Compensating, But For What Precisely?

There is talk of reparations, for peoples of times gone by and their descendants to ‘get justice’ for the past. And in principle, I can see how that might occur, with our tendency as a species to live in the past sometimes, and having emotional triggers for it placed so carefully within society. And before I go into the interesting point I want to mention, I want to say that encouragement of this type of thing by the authorities, very neatly takes you away from thinking about justices that should be occurring now. Like, it’s ok, ignore what’s happening now, we’ll just say sorry and chuck some money your way in a few hundred years, if you catch my meaning.

But upon seeing a post about someone being quite miffed at the suggestion of reparations from the UK, because Britain had used 40% of its wealth to abolish slavery in 1833, not even fully paying back what was borrowed for it until 2014. So, I looked further, thinking that it seemed an awful lot of money to borrow and wondered who might have lent it and who in fact may have benefitted from it. Not far to look before you see the name Rothschild pop up, but upon reading the details of the arrangement, I can’t help but think it was all for show, as is much these days so why would it be any different back then? The terms initially of ‘abolishing’ slavery were only applicable to people up to the age of 6, yes, 6. Any over that age was transferred to what they were calling ‘apprenticeships’ – which then morphed into something else. Probably leading in neatly to ’employment contracts’ and paying taxes, making the slaves think they were free, but by constructing society in such a way as to make sure they were tied to be workers for their ‘master’ for the long term, or as we know them today, employers. Yet they were already there hundreds of years before, from 1351 with the Statute of Labourers – part of the moves covered in A Working Strategy. So, people on this island have been tied into certain working conditions for quite some time, with the rules of the slavery being less brutal than other regimes and methods.

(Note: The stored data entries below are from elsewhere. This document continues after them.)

/-- An instruction that lies at `pc` ends inside memory. -/
theorem State.fits_of_bytesAt {s : State} {v : OpcodeValue} {i : Instr} (h : s.BytesAt s.pc (encode v i)) :
    s.pc + i.opcode.width ≤ Config.memSize := by
  have hw := i.opcode.width_pos
  have hlt : i.opcode.width - 1 < (encode v i).length := by rw [length_encode]; omega
  have := Memory.lt_of_read (h ⟨_, hlt⟩)
  simp only at this
  omega

/-- An instruction decoded from the fetched bytes lies at `pc`. -/
theorem State.bytesAt_of_decode {s : State} {v : OpcodeValue} {i : Instr} {rest : List Byte}
    (h : decode v s.fetchBytes = .ok (i, rest)) : s.BytesAt s.pc (encode v i) := fun k => by
  refine Memory.read_of_getElem?_readBytes (n := maxWidth) ?_
  change s.fetchBytes[(k : Nat)]? = _
  rw [eq_encode_of_decode h, List.getElem?_append_left k.isLt]
  exact List.getElem?_eq_getElem k.isLt

theorem withOperandBytes_of_le {w : Nat} {s : State} {k : Host.Outcome State Fault Refusal} (hw : 0 < w)
    (h : s.pc + w ≤ Config.memSize) : withOperandBytes w s k = k :=
  withOperandBytes_fits (by omega) (by omega)

/-- The index `r` that the checks of `i` find out of range: its first operand, or MUL's second where the first is in range
(40_execution_loop.md R86). -/
def FindsBadRegister (i : Instr) (r : Byte) : Prop :=
  Config.nreg ≤ r.toNat ∧ (i.operands[0]? = some r ∨ ∃ a, i = .mul a r ∧ a.toNat < Config.nreg)

/-- The state in which an instruction completes, its register operands in range (41_basic.md R100 to R102, 42_alu.md R112,
43_stack.md R120, R121). -/
inductive CompletesIn (s : State) : Instr → State → Prop
  | hlt : CompletesIn s .hlt (s.stopRunning.advance 1)
  | ldi {r b : Byte} {d : Fin Config.nreg} (hd : r.toNat = d) : CompletesIn s (.ldi r b) ((s.setReg d b).advance 3)
  | prn {r : Byte} {d : Fin Config.nreg} (hd : r.toNat = d) : CompletesIn s (.prn r) ((s.emitOut (s.reg d)).advance 2)
  | mul {a b : Byte} {d e : Fin Config.nreg} (hd : a.toNat = d) (he : b.toNat = e) :
      CompletesIn s (.mul a b) ((s.setReg d (product (s.reg d) (s.reg e))).advance 3)
  | push {r : Byte} {d : Fin Config.nreg} (hd : r.toNat = d) :
      CompletesIn s (.push r) (((s.setReg Config.spIndex (pushAddress s)).setMem
        (s.mem.put (pushAddress s).toNat ((s.setReg Config.spIndex (pushAddress s)).reg d))).advance 2)
  | pop {r : Byte} {d : Fin Config.nreg} (hd : r.toNat = d) :
      CompletesIn s (.pop r) (((s.setReg d (s.mem.cell s.sp.toNat)).setReg Config.spIndex
        ((s.setReg d (s.mem.cell s.sp.toNat)).sp + 1#8)).advance 2)

/-- A handler that checks one register operand and then completes. -/
theorem exec_of_withRegister {i : Instr} {s : State} {r : Byte} {f : Fin Config.nreg → State}
    (hexec : exec i s = withRegister r s fun d => .next (f d)) (hr : i.operands[0]? = some r)
    (hf : ∀ d : Fin Config.nreg, r.toNat = d → CompletesIn s i (f d)) :
    (∃ r, FindsBadRegister i r ∧ exec i s = .next (s.raiseRegister r)) ∨ ∃ t, CompletesIn s i t ∧ exec i s = .next t := by
  rw [hexec]
  rcases withRegister_cases r s fun d => .next (f d) with ⟨hbad, h⟩ | ⟨d, hd, h⟩
  · exact .inl ⟨r, ⟨hbad, .inl hr⟩, h⟩
  · exact .inr ⟨f d, hf d hd, h⟩

/-- An instruction whose bytes lie in memory raises on a register index or completes. -/
theorem exec_of_fits {i : Instr} {s : State} (h : s.pc + i.opcode.width ≤ Config.memSize) :
    (∃ r, FindsBadRegister i r ∧ exec i s = .next (s.raiseRegister r)) ∨ ∃ t, CompletesIn s i t ∧ exec i s = .next t := by
  have fits (k) : withOperandBytes i.opcode.width s k = k := withOperandBytes_of_le i.opcode.width_pos h
  cases i with
  | hlt => exact .inr ⟨_, .hlt, rfl⟩
  | ldi r b => exact exec_of_withRegister (fits _) rfl fun _ => .ldi
  | prn r => exact exec_of_withRegister (fits _) rfl fun _ => .prn
  | mul a b =>
    have hexec : exec (.mul a b) s = withRegister a s fun d => withRegister b s fun e =>
      .next ((s.setReg d (product (s.reg d) (s.reg e))).advance 3) := fits _
    rw [hexec]
    rcases withRegister_cases a s _ with ⟨hbad, ha⟩ | ⟨d, hd, ha⟩
    · exact .inl ⟨a, ⟨hbad, .inl rfl⟩, ha⟩
    rw [ha]
    rcases withRegister_cases b s _ with ⟨hbad, hb⟩ | ⟨e, he, hb⟩
    · exact .inl ⟨b, ⟨hbad, .inr ⟨a, rfl, hd ▸ d.isLt⟩⟩, hb⟩
    · exact .inr ⟨_, .mul hd he, hb⟩
  | push r =>
    refine exec_of_withRegister ((fits _).trans ?_) rfl fun _ => .push
    simp only [memWrite_byte, State.sp_eq, State.reg_setReg_same]
  | pop r =>
    refine exec_of_withRegister ((fits _).trans ?_) rfl fun _ => .pop
    simp only [memRead_byte]

/-- The records a step can raise: the fetch outside memory, an operand byte at 256, a register index of 8 or more
(40_execution_loop.md R82, R83, R86). -/
inductive RaisesRecord (v : OpcodeValue) (s : State) : Event → Prop
  | fetch (hpc : Config.memSize ≤ s.pc) : RaisesRecord v s (addressRecord s.pc (s.mem.read s.pc) s.pc)
  | operand {m : Opcode} (hread : s.mem.read s.pc = some (v.byte m)) (hover : Config.memSize < s.pc + m.width) :
      RaisesRecord v s (addressRecord s.pc (s.mem.read s.pc) Config.memSize)
  | register {i : Instr} {r : Byte} (hbytes : s.BytesAt s.pc (encode v i)) (hr : FindsBadRegister i r) :
      RaisesRecord v s (registerRecord s.pc (s.mem.read s.pc) r)

/-- What a step can lead to. -/
inductive StepResult (v : OpcodeValue) (s : State) : State → Prop
  | raised {e : Event} (he : RaisesRecord v s e) : StepResult v s (s.stoppedBy e)
  | unknown {opc : Byte} (hread : s.mem.read s.pc = some opc) (hne : ∀ m : Opcode, opc ≠ v.byte m) :
      StepResult v s (s.unknown opc)
  | completed {i : Instr} {t : State} (hbytes : s.BytesAt s.pc (encode v i)) (hi : CompletesIn s i t) : StepResult v s t

/-- Where no whole instruction lies at `pc`: the fetch fails, the opcode is unknown, or an operand byte would lie at 256. -/
theorem stepResult_of_undecoded {v : OpcodeValue} {s : State} {e : DecodeError} (h : decode v s.fetchBytes = .error e) :
    StepResult v s (s.undecoded e) := by
  cases hread : s.mem.read s.pc with
  | none =>
    obtain rfl : e = .noOpcode := by simpa [fetchBytes_of_none hread, decode, eq_comm] using h
    refine .raised (.fetch (Nat.le_of_not_lt fun hlt => ?_))
    rw [Memory.read_of_lt hlt] at hread
    cases hread
  | some opc =>
    rw [fetchBytes_of_read hread] at h
    cases hm : resolve v opc with
    | none =>
      obtain rfl : e = .unknownOpcode opc := by simpa [decode, hm, eq_comm] using h
      exact .unknown hread (ne_byte_of_resolve_none hm)
    | some m =>
      obtain ⟨hshort, rfl⟩ := takeOperands_error (m := m) (by simpa [decode, hm] using h)
      have hw : m.width ≤ 3 := m.width_le
      have hpc : s.pc < Config.memSize := Memory.lt_of_read hread
      have hend : s.pc + ((s.mem.readBytes 2 (s.pc + 1)).length + 1) = Config.memSize := by
        rw [Memory.length_readBytes] at hshort ⊢
        omega
      change StepResult v s (s.raiseAddress (s.pc + _))
      rw [hend]
      exact .raised (.operand (hread.trans (congrArg _ (eq_byte_of_resolve hm))) (by omega))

And those employers along the way have become slaves to the bigger picture now, being used as middle men, muscle and mercenaries against their own. Divide and conquer as the saying goes. And with those taxes they pimp from us, they then use them to further the enslavement. Also, by publicly calling off slavery by way of payments to compensate all those slave owners, you tie in that country to debt, 200 years of it in fact. Then can conveniently be used as propaganda now, to sow further division and greed amongst the people. As well as making some very wealthy people through that reimbursement, using that borrowed money and taxes. A shift of wealth and a new regime, sound familiar?

Moves in certain countries currently to make a big thing of offering indigenous people and minorities loans has not gone unnoticed. But to me it serves two purposes, and neither of them are to help the ‘people’. Firstly, it ties them into debt they had previously been denied for, loans, mortgages etc, potentially clamouring for them as it had been out of your reach for so long. Secondly, it then causes tension between the people being offered what appear to be better rates and deals. But that’s just how it appears, and the recent inflation rises should be a lesson. That it’s a scale of debt they like to start you on, so it builds up gradually and you are in it for life as they say.

There is an anonymous saying which seems apt here –

‘I freed a thousand slaves. I could have freed a thousand more if only they knew they were slaves’

So, rather than play their little game of jealously, anger, debt and slavery, we should be working together to undo the ideas that created it all in the first place.